◆ **WHAT YOU HAVE TO DO**:
Please repeat the listing exactly, starting at its first line and stopping after the line that contains "GET_STATUS (R310). -/".

◆ **THE RECORDS**:

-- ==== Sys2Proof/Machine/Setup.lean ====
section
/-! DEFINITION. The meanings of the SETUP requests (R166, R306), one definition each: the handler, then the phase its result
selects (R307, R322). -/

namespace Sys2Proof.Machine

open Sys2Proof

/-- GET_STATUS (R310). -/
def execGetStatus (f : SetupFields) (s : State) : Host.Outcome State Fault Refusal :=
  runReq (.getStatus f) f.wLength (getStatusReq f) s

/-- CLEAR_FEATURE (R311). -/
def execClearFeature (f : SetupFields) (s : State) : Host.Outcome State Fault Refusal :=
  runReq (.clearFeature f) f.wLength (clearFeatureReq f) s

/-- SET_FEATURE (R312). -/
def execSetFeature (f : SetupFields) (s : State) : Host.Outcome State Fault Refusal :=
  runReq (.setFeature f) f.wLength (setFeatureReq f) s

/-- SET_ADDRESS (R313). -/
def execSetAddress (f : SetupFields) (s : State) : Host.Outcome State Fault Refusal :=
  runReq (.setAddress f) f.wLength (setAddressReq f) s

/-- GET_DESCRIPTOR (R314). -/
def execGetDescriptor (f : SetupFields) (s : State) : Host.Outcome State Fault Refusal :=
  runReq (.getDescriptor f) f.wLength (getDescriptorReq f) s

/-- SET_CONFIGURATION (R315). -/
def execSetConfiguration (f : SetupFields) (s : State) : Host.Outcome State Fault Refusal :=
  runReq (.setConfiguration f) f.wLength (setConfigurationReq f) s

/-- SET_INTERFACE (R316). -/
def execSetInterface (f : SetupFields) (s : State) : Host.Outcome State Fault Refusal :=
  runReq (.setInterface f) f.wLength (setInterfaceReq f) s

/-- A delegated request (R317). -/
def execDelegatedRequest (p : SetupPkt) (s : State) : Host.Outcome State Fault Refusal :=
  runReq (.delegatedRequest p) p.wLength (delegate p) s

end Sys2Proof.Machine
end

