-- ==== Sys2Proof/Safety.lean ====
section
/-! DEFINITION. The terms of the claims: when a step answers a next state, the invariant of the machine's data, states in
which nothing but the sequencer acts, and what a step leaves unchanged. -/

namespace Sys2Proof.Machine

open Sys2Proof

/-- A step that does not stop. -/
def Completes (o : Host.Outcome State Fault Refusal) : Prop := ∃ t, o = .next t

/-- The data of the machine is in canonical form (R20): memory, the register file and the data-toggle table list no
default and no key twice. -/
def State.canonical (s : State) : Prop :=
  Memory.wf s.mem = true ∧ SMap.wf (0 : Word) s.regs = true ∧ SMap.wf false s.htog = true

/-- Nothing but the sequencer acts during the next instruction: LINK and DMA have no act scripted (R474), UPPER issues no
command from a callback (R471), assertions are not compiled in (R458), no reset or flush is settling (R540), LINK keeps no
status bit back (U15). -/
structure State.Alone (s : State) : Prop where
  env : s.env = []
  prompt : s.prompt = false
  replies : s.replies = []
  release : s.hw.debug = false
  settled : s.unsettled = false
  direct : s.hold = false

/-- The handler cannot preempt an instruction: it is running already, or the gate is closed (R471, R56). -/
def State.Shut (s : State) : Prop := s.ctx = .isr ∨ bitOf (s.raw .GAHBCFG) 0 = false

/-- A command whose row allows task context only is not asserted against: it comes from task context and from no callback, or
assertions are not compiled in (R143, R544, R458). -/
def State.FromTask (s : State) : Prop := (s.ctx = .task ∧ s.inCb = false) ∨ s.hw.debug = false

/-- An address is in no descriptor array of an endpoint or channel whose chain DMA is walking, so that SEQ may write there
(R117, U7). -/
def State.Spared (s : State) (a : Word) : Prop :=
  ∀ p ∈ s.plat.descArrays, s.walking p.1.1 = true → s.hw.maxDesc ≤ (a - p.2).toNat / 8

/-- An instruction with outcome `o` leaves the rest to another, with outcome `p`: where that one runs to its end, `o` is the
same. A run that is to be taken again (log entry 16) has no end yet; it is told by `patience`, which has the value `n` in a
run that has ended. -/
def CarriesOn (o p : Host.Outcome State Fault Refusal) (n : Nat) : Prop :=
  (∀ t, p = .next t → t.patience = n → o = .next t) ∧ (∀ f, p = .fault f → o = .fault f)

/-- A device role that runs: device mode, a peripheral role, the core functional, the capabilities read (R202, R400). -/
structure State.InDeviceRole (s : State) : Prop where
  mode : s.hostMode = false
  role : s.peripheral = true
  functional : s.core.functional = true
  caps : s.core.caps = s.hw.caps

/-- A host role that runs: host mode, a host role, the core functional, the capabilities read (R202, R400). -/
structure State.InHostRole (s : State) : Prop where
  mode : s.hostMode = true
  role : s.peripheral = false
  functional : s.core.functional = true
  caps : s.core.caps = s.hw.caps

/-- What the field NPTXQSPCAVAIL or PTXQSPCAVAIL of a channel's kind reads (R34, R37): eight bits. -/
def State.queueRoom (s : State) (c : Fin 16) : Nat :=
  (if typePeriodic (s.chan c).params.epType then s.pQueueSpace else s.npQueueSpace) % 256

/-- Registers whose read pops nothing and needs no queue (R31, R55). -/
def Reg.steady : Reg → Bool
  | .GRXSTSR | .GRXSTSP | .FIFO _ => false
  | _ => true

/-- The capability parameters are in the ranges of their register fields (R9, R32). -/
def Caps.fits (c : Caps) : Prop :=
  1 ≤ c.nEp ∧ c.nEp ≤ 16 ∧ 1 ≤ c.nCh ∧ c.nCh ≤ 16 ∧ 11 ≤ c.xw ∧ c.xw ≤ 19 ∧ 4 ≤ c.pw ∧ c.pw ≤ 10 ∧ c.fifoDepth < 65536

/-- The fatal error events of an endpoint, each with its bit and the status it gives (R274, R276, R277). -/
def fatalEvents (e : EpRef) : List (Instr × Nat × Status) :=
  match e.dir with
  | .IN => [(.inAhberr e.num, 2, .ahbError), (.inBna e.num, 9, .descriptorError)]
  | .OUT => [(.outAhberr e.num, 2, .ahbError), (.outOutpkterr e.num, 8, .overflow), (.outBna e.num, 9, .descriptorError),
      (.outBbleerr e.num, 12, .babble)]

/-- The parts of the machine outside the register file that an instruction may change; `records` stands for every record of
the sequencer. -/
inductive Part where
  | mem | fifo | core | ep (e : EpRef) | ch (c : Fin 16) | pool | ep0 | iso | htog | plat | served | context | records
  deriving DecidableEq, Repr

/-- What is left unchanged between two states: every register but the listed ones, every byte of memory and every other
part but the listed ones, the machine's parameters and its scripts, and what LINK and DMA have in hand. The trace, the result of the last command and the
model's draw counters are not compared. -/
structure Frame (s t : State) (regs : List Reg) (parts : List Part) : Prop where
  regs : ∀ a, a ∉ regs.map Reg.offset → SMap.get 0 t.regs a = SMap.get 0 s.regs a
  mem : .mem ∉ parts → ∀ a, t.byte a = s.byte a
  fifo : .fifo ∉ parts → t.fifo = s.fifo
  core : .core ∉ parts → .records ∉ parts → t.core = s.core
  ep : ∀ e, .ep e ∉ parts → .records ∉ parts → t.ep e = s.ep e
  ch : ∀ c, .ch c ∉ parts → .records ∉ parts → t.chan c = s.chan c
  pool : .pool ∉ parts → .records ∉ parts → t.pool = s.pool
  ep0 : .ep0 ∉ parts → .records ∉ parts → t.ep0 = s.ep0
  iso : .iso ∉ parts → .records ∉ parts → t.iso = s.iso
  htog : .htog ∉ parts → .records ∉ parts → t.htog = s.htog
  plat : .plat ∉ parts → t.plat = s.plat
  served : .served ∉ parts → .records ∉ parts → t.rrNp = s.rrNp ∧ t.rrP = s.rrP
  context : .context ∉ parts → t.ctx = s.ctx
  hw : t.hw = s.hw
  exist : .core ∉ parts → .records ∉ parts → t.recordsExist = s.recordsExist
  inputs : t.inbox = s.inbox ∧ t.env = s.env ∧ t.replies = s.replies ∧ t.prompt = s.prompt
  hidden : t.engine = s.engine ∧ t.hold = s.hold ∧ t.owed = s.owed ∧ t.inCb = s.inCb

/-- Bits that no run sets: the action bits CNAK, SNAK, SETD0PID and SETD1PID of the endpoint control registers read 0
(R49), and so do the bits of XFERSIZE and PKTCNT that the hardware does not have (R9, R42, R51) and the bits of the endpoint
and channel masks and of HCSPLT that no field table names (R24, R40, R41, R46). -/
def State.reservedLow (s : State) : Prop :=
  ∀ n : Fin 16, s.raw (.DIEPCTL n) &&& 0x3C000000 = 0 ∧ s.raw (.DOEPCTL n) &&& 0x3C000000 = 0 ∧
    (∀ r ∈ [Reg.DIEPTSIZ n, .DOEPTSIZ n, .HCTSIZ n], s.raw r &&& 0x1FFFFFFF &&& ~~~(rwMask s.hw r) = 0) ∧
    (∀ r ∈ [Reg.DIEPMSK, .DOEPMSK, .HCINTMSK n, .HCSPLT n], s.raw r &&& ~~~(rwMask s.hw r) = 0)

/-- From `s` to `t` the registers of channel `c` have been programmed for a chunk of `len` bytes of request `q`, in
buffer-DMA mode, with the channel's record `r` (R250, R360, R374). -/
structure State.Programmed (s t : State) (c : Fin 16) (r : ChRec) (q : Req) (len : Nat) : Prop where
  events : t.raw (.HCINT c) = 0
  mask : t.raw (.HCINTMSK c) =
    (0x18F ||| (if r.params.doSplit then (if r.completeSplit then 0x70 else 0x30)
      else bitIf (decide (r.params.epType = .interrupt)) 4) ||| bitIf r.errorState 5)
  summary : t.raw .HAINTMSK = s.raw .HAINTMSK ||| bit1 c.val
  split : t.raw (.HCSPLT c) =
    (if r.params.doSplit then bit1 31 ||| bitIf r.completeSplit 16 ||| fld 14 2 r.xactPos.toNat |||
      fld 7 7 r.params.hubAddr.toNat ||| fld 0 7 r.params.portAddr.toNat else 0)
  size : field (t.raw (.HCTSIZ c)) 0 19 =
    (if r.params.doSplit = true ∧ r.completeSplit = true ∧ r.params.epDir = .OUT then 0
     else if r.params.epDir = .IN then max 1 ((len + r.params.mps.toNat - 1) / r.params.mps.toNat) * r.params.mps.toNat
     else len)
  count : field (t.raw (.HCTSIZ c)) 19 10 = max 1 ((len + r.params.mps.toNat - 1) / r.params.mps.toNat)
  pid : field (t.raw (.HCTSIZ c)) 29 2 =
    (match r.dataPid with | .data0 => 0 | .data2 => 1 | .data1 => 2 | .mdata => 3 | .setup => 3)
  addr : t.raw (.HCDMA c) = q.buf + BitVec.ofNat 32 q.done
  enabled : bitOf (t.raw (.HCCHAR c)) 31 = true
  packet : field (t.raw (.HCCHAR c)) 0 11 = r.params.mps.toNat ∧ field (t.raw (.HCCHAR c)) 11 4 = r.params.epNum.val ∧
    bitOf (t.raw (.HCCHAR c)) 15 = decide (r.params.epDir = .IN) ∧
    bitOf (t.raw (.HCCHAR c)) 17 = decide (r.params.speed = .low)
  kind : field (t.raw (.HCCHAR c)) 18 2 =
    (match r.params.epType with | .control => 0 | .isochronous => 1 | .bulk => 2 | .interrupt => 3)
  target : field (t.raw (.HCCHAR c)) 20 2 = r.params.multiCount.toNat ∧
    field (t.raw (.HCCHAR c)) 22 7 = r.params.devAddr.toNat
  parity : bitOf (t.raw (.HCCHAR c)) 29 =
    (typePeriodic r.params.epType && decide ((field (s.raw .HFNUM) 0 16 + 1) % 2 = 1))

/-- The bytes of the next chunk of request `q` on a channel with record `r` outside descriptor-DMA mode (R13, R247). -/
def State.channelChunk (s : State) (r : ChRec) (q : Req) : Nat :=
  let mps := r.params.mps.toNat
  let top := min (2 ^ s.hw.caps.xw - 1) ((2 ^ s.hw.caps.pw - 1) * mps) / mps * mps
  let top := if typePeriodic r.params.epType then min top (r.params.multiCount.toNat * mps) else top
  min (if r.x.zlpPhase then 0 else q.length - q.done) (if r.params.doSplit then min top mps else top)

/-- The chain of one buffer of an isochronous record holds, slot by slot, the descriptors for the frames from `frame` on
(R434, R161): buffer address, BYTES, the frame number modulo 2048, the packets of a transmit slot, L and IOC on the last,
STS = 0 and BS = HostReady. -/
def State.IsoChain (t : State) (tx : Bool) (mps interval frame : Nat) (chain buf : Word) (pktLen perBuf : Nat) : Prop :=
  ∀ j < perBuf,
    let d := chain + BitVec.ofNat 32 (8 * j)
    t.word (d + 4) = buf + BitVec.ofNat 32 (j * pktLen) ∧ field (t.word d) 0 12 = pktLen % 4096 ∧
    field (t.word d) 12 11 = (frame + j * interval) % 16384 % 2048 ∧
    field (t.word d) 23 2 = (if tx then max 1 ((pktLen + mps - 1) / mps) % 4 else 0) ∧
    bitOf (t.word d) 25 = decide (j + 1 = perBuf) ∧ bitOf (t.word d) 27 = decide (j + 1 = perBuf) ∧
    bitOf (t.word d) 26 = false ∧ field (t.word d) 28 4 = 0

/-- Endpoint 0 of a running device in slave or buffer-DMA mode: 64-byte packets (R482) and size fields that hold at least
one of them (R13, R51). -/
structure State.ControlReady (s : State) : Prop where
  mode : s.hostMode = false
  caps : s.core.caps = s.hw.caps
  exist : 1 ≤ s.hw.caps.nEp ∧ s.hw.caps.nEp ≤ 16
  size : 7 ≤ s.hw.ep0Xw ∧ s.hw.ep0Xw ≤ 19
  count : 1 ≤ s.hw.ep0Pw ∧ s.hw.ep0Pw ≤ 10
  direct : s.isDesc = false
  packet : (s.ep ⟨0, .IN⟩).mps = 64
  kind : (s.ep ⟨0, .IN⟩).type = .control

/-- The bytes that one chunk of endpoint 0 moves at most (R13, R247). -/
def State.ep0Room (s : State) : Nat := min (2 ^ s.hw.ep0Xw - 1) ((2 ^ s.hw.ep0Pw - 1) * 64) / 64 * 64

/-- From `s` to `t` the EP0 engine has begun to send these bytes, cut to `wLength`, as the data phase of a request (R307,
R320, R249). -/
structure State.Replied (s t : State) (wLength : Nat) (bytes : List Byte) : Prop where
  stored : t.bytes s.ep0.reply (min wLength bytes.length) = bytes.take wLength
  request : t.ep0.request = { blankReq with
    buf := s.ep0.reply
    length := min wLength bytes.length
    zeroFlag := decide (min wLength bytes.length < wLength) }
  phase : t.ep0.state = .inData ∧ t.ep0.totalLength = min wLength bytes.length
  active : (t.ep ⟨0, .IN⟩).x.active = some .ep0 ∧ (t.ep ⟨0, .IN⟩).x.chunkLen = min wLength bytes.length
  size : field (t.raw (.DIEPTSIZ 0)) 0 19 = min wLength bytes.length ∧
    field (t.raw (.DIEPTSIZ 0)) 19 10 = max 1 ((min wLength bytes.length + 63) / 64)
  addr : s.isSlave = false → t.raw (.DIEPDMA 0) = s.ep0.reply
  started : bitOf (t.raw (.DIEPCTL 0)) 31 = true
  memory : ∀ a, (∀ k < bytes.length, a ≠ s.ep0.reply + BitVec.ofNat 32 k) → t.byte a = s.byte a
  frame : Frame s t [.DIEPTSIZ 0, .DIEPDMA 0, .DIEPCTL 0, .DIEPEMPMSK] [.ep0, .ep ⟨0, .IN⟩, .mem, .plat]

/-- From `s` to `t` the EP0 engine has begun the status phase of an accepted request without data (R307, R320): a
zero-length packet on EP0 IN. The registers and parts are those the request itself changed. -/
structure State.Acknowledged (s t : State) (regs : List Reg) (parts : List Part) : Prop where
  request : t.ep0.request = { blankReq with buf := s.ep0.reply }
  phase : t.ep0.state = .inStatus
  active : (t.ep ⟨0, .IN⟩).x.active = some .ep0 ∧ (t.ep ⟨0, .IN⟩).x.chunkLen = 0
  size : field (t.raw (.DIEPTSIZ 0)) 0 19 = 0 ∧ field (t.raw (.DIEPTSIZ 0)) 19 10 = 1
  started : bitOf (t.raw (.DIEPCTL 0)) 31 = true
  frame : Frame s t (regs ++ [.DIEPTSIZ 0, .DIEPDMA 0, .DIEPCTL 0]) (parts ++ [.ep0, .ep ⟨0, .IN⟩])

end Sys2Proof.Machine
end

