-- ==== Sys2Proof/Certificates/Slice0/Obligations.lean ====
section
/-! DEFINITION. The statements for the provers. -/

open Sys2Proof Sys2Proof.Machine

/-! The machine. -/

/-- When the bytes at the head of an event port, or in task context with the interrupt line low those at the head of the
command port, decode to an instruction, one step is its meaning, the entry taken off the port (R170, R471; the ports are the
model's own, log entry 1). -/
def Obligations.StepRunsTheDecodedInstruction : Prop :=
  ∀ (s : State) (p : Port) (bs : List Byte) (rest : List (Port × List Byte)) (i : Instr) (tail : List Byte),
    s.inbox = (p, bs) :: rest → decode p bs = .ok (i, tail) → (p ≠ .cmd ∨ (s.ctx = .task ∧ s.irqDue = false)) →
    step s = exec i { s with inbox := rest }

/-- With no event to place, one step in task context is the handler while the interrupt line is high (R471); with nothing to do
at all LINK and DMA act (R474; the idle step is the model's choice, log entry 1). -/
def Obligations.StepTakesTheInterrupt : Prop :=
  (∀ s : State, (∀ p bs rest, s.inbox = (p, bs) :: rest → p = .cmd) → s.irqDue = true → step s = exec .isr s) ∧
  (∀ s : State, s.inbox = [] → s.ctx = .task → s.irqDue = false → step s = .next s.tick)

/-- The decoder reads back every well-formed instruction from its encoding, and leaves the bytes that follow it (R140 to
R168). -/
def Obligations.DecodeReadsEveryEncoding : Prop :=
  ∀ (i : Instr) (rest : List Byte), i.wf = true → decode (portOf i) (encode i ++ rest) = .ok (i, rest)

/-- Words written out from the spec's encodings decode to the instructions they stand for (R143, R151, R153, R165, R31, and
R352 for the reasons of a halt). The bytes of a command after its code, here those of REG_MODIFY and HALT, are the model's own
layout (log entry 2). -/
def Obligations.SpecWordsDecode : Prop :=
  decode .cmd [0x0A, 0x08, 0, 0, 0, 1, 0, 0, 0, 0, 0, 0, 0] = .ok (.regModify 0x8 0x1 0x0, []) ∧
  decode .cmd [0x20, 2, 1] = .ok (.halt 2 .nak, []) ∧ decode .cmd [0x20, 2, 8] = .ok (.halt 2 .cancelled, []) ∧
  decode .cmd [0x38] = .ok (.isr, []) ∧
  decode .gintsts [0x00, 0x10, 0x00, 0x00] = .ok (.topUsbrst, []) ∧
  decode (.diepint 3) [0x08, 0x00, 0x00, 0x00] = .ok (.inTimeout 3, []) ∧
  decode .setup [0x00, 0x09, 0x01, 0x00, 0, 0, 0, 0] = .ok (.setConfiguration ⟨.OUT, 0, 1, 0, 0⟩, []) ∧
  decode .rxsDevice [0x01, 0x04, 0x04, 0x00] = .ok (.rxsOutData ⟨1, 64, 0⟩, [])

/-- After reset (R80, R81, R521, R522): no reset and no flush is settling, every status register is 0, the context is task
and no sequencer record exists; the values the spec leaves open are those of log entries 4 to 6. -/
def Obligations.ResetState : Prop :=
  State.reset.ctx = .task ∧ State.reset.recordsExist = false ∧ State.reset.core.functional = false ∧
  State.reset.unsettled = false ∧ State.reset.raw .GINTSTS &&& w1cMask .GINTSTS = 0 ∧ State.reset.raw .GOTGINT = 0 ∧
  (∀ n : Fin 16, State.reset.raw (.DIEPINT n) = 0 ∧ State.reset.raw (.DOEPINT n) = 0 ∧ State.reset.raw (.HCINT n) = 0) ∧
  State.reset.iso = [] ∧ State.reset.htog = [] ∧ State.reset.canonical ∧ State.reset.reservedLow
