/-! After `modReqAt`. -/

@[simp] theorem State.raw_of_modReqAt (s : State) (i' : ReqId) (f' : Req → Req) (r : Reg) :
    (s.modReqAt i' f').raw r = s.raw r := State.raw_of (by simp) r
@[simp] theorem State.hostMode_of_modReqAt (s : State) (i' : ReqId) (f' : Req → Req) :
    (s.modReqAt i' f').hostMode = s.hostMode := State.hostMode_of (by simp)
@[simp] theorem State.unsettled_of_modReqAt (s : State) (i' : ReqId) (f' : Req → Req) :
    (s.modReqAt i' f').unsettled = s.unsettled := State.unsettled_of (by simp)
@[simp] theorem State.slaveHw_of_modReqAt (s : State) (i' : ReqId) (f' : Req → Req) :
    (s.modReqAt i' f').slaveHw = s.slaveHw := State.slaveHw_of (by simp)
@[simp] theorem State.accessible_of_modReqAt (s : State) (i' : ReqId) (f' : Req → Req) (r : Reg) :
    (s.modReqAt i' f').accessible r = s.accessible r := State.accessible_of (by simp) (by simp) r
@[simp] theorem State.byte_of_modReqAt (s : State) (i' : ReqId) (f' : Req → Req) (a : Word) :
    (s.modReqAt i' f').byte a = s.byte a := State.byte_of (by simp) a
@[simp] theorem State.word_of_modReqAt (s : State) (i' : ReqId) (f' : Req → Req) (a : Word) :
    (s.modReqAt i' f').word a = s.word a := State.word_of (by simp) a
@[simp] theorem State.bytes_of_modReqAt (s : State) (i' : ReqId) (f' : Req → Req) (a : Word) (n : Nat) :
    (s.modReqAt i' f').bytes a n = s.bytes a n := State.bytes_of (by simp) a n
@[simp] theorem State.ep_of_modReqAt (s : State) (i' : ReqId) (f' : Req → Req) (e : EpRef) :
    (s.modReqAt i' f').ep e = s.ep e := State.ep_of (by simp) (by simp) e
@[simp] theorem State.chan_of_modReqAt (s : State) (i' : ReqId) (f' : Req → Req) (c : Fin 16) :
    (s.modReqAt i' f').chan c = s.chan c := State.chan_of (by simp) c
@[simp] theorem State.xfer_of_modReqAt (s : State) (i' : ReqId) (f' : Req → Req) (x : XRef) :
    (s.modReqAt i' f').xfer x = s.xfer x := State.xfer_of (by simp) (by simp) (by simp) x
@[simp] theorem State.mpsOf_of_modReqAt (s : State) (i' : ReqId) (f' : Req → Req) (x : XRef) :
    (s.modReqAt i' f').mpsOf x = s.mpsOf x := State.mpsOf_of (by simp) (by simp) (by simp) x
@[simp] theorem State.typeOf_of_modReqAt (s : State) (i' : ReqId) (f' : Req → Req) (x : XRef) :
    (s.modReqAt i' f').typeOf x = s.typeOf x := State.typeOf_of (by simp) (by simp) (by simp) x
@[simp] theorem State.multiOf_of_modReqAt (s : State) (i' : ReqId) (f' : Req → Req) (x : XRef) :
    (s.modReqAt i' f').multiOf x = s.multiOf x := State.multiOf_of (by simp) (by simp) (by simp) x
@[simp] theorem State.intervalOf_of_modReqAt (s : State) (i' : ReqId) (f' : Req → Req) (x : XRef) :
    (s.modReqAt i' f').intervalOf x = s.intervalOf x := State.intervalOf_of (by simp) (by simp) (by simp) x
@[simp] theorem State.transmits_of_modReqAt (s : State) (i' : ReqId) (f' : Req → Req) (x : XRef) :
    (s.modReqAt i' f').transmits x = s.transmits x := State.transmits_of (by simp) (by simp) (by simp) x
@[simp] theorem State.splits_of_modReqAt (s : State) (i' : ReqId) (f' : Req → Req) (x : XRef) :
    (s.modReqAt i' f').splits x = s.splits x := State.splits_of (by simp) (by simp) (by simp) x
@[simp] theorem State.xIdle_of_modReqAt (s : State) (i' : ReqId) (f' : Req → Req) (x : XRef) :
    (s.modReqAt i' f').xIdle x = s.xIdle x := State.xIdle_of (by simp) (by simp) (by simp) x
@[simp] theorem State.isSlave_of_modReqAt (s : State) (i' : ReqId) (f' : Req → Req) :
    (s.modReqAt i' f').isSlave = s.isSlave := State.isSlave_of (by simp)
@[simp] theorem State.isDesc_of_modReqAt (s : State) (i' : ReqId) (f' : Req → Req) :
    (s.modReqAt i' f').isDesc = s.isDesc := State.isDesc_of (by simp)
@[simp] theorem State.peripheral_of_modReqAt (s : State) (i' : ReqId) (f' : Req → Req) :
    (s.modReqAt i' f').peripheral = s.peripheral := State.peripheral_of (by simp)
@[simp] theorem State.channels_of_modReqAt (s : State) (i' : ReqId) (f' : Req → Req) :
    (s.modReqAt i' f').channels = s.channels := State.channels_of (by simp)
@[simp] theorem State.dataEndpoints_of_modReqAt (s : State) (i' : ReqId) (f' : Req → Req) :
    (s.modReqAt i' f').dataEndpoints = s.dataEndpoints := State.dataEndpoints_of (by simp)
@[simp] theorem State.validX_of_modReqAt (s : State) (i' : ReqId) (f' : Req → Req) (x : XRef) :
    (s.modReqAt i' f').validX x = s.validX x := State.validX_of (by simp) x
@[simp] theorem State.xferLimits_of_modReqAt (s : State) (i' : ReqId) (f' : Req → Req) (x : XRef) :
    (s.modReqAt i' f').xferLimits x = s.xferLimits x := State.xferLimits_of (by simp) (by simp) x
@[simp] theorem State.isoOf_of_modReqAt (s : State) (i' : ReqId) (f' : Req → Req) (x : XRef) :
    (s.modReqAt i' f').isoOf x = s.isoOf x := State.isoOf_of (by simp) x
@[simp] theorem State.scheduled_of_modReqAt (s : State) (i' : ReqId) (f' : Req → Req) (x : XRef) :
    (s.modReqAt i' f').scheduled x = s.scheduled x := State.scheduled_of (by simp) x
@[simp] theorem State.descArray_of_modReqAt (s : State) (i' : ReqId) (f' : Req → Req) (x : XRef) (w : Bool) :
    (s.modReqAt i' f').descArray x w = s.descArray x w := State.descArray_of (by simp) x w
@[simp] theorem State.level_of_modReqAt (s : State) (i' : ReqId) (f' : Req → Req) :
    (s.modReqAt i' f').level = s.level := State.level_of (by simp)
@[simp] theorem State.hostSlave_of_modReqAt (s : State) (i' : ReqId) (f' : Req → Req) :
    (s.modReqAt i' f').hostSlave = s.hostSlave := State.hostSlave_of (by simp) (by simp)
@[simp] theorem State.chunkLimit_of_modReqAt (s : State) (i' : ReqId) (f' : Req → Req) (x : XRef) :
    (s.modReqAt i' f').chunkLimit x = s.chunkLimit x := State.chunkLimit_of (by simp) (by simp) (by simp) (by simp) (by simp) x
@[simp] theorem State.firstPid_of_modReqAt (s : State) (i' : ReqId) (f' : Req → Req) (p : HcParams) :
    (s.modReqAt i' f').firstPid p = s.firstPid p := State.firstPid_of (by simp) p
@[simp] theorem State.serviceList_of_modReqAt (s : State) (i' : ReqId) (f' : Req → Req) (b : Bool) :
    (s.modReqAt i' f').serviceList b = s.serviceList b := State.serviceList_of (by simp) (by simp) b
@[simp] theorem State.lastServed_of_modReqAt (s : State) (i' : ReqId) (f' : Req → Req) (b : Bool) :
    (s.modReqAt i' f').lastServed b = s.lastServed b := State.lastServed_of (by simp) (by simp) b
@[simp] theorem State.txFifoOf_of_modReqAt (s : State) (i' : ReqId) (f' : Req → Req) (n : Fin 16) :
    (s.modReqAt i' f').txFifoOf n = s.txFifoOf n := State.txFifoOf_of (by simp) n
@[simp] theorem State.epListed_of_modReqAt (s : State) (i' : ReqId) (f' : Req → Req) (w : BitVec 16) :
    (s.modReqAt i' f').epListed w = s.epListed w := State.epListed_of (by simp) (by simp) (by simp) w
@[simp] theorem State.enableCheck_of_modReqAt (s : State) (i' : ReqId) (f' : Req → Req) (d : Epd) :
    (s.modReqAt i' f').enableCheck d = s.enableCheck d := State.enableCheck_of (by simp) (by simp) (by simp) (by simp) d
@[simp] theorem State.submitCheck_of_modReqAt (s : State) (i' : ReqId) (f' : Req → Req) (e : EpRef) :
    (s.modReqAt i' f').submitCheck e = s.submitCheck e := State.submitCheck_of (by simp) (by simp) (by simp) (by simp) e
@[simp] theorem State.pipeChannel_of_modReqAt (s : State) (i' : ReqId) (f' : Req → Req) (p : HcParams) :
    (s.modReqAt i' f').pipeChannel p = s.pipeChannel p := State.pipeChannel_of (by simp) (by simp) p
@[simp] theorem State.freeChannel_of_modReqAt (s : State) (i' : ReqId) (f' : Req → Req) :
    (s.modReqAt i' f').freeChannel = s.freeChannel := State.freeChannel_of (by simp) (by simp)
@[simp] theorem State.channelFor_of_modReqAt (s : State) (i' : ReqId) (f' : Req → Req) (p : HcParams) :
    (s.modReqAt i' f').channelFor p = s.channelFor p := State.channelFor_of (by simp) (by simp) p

◆ **TASK ANSWER**:
-- ==== Sys2Proof/Machine/Setup.lean ====
section
/-! DEFINITION. The meanings of the SETUP requests (R166, R306), one definition each: the handler, then the phase its result
selects (R307, R322). -/

namespace Sys2Proof.Machine

open Sys2Proof

/-- GET_STATUS (R310). -/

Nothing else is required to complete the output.